If you need higher odds, that you must change your method. Meaning gaining publicity earlier than the gang even is aware of the chance exists. As a substitute of ready for the new property to hit the market, why not ship customized, handwritten letters to off-market homeowners to see in the event that they’d be keen to promote? Or rent a prime agent with entry to personal listings for a primary look.
Outperforming in investing requires entry, persistence, and a willingness to take calculated dangers. Construct your community, create worth, and improve your fame to achieve entry to personal funding alternatives.
Or, you may skip all that and simply spend money on an open-ended enterprise fund which owns corporations you need to spend money on.

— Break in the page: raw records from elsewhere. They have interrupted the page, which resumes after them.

/-- Why a load into terrace t is refused, 0 when it is not: PGL.LOAD_STATUS.ERR (R320). A safety image goes nowhere but into the safety
partition (R298, R319); into another place it is refused by its range (log entry 83). -/
def Dev.pglRefusal (m : Mem) (t a : Nat) (d : Dev) : Nat :=
  let h := pglHeader m a
  let running := (List.range 8).any (fun j =>
    let k := 8 * t + j
    !d.safetyCore k && d.coreState k != pglStopped && d.coreState k != pglTrapped)
  let fence := if h.safety then h.first < 49152 || t != 3 else d.variant == .is && t == 3 && 49152 < h.first + h.count
  if (SMap.get none d.pglLoads t).isSome then 7
  else if running then 1
  else if Config.sramBytes < a + 32 + 8 * h.count + sigBlockLen then 3
  else if !bitAt h.terraces t then 4
  else if h.safety && (d.devState != stBoot || d.variant != .is) then 6
  else if 65536 < h.first + h.count || h.count = 0 || fence then 2
  else 0

/-- Write the instructions of an image to the terrace's code memory. -/
def Dev.codeWrite (m : Mem) (t a first count : Nat) (d : Dev) : Dev :=
  { d with code := (List.range count).foldl (fun (c : SMap (BitVec 48)) i =>
      SMap.put 0 c (pglCodeWords * t + first + i) (BitVec.ofNat 48 (ofLe (memBytes m (a + 32 + 8 * i) 6)))) d.code }

/-- A load into terrace t of the image at `a` (R320): refused, or begun: CODE_VALID falls, the words are written and hashed. -/
def Dev.loadBegin (m : Mem) (t a : Nat) (d : Dev) : Dev :=
  let p := pglTerrace (8 * t)
  let e := d.pglRefusal m t a
  if e != 0 then (d.setFld p PGL_LOAD_STATUS_ERR e).raise p 9
  else
    let h := pglHeader m a
    let vendor := h.safety || !d.custMode
    let pads := (List.range h.count).all (fun i => (memBytes m (a + 32 + 8 * i + 6) 2) == [0, 0])
    let v := d.verify m a (32 + 8 * h.count) (h.format && pads) (fun c _ => c == (if vendor then 0 else 1)) none
    let d := d.setFld p (if h.safety then PGL_LOAD_STATUS_SAFETY_VALID else PGL_LOAD_STATUS_CODE_VALID) 0
    let d := (d.setFld p PGL_LOAD_STATUS_ERR 0).setFld p PGL_LOAD_STATUS_BUSY 1
    let d := d.codeWrite m t a h.first h.count
    let l : PglLoad := ⟨h.first, h.count, v.code, h.entry, h.bootEntry, h.version, v.digest, v.signer⟩
    { d with pglLoads := SMap.put none d.pglLoads t (some l) }

/-- The image of a load lies in the safety partition (R298). -/
def Dev.isSafetyLoad (d : Dev) (t : Nat) (l : PglLoad) : Bool := d.variant == .is && t == 3 && 49152 ≤ l.first

/-- PGL_LOAD_DONE (R320): the load of terrace t ends with verified code, or its range is cleared. -/
def Dev.loadEnd (t : Nat) (d : Dev) : Dev :=
  let p := pglTerrace (8 * t)
  match SMap.get none d.pglLoads t with
  | none => d
  | some l =>
    let d := Dev.setFld { d with pglLoads := SMap.put none d.pglLoads t none } p PGL_LOAD_STATUS_BUSY 0
    if l.code = 0 then
      let safe := d.isSafetyLoad t l
      let d := (d.setFld p (if safe then PGL_LOAD_STATUS_SAFETY_VALID else PGL_LOAD_STATUS_CODE_VALID) 1).setFld p PGL_LOAD_STATUS_ERR 0
      let d := (List.range 8).foldl (fun (d : Dev) j =>
        if d.safetyCore (8 * t + j) == safe then d.setFld (pglPage (8 * t + j)) PGL_ENTRY_ENTRY l.entry else d) d
      let d := (if safe then { d with sec := { d.sec with safetyVersion := l.version } } else d).setRegN p PGL_CODE_VERSION l.version
      (d.noteImage (if safe then 5 else 1 + t) l.digest l.signer).raise p 8
    else
      let d := { d with code := (List.range l.count).foldl (fun (c : SMap (BitVec 48)) i =>
        SMap.put 0 c (pglCodeWords * t + l.first + i) 0) d.code }
      ((d.setFld p PGL_LOAD_STATUS_ERR 5).verifyNote l.code).raise p 9

/-- PGL_LOAD (R320): a write of 1 to PGL.LOAD_CTRL.LOAD of terrace t. -/
def Dev.pglLoad (m : Mem) (t : Nat) (d : Dev) : Dev := d.loadBegin m t (4096 * d.fld (pglTerrace (8 * t)) PGL_LOAD_SRC_BASE)

/-! ### Boot (R420, R421) -/

/-- A rejection or absence is reported; the first of an attempt is kept (R421). -/
def Dev.bootReport (image err : Nat) (d : Dev) : Dev :=
  let d := if d.on 0x04 SEC_BOOT_STATUS_ERR then d
    else (d.setFld 0x04 SEC_BOOT_STATUS_IMAGE image).setFld 0x04 SEC_BOOT_STATUS_ERR err
  d.raise 0x04 0

/-- K_D (R426). -/
def Dev.identity (d : Dev) (w n : Nat) : List Nat := (List.range n).flatMap (fun i => leBytes 4 (d.otpWord (w + i)).toNat)
def Dev.deriveKd (d : Dev) : List Nat := hmac256 (d.identity 3084 8) ([0x4B, 0x44] ++ beBytes 4 1)

/-- A word of the identity area holds an uncorrectable error (R426). -/
def Dev.identityLost (d : Dev) : Bool := (List.range 256).any (fun i => d.otpLost (3072 + i))

/-- SEC_BOOT_GO (R420, R426): in BOOT, once the boot load has been made. -/
def Dev.bootGo (d : Dev) : Dev :=
  if d.devState != stBoot || !d.otp.loaded || d.sec.booting then d
  else
    let lost := d.identityLost
    let d := { d with sec := { d.sec with booting := true, kd := if lost then none else some d.deriveKd } }
    let d := (d.setFld 0x04 SEC_BOOT_STATUS_IMAGE 0).setFld 0x04 SEC_BOOT_STATUS_ERR 0
    let d := d.setFld 0x04 SEC_BOOT_STATUS_STEP 1
    if lost then (d.setFld 0x04 SEC_STATUS_ID_BAD 1).setFld 0x54 GZB_SEQ_STATUS_KEY_OK 0
    else (d.setFld 0x54 GZB_SEQ_STATUS_KEY_OK 1).setFld 0x04 SEC_STATUS_KEY_OK 1

/-- The management image's verification: header, then Table 19-4 (R419, R420). -/
def Dev.verifyMgmt (m : Mem) (a : Nat) (d : Dev) : Verified :=
  let h := memBytes m a 32
  let len := ofLe ((h.drop 12).take 4)
  let fmt := ofLe (h.take 4) == 0x4C4D0001 && (h.drop 4).take 8 == List.replicate 8 0 && (h.drop 16).take 4 == [0, 0, 0, 0]
    && h.drop 24 == List.replicate 8 0 && len % 8 == 0 && len ≤ 262144
  d.verify m a (32 + min len 262144) fmt (fun c _ => c == 0) none

/-- Load one image at boot through terrace t's engine, and report its rejection as image i (R421): the load, where it succeeded. -/
def Dev.bootImage (m : Mem) (i t a : Nat) (d : Dev) : Dev × Option PglLoad :=
  let d := d.loadBegin m t a
  match SMap.get none d.pglLoads t with
  | none => (d.bootReport i 6, none)
  | some l =>
    let d := d.loadEnd t
    if l.code != 0 then (d.bootReport i l.code, none) else (d, some l)

/-- Cores of an image with BOOT_ENTRY start there in BOOT mode (R320). -/
def Dev.bootCores (d : Dev) (x : Nat × PglLoad) : Dev :=
  let (t, l) := x
  if l.bootEntry == 0xFFFF || d.isSafetyLoad t l || !d.on (pglTerrace (8 * t)) PGL_LOAD_STATUS_CODE_VALID then d
  else (List.range 8).foldl (fun (d : Dev) j =>
    let k := 8 * t + j
    if d.safetyCore k then d else (d.setFld (pglPage k) PGL_CTRL_MODE modeBoot).coreStart k l.bootEntry) d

After Figma, the following firm I’m most enthusiastic about seeing go public is Rippling, additionally primarily based in San Francisco. You’ve in all probability by no means heard of it both. It’s within the HR software program house. Nonetheless, for individuals who know the backstory, it’s a captivating story of redemption and progress. If it does IPO, I’ll remember to share the way it goes!
Put money into Personal Development Firms
Firms are staying non-public longer, which implies extra of the beneficial properties are going to early non-public buyers reasonably than the general public. If you do not need to combat within the “Starvation Video games” for a tiny IPO allocation, think about the Fundrise Enterprise as a substitute.
Roughly 80 p.c of the Fundrise enterprise portfolio is in synthetic intelligence, an space I’m extraordinarily bullish on. In 20 years, I don’t need my youngsters asking why I did not spend money on AI or work in AI when the business was nonetheless in its early phases.
The funding minimal is just $10, in contrast with most conventional enterprise capital funds that require $200,000 or extra—and that’s if you happen to may even get in. With Fundrise Enterprise, you can too see precisely what the fund is holding earlier than deciding how a lot to take a position. You do not must be an accredited investor both.
For brand spanking new buyers, Fundrise at present provides a $100 bonus if you happen to make investments between $10,000 and $24,999, and a $500 bonus if you happen to make investments $25,000 or extra. I didn’t notice this till I opened a brand new private funding account earmarked for my youngsters, so I made a decision to take a position $26,000. That is on prime of the ~$253,000 I’ve invested ($100,000 added in June 2025) by my company account.


Fundrise is a long-time sponsor of Monetary Samurai. I’m thrilled to have a companion I each consider in and spend money on myself. I’ve met with and spoken to Ben Miller, Fundrise’s cofounder and CEO, a number of occasions, and our funding philosophies are carefully aligned.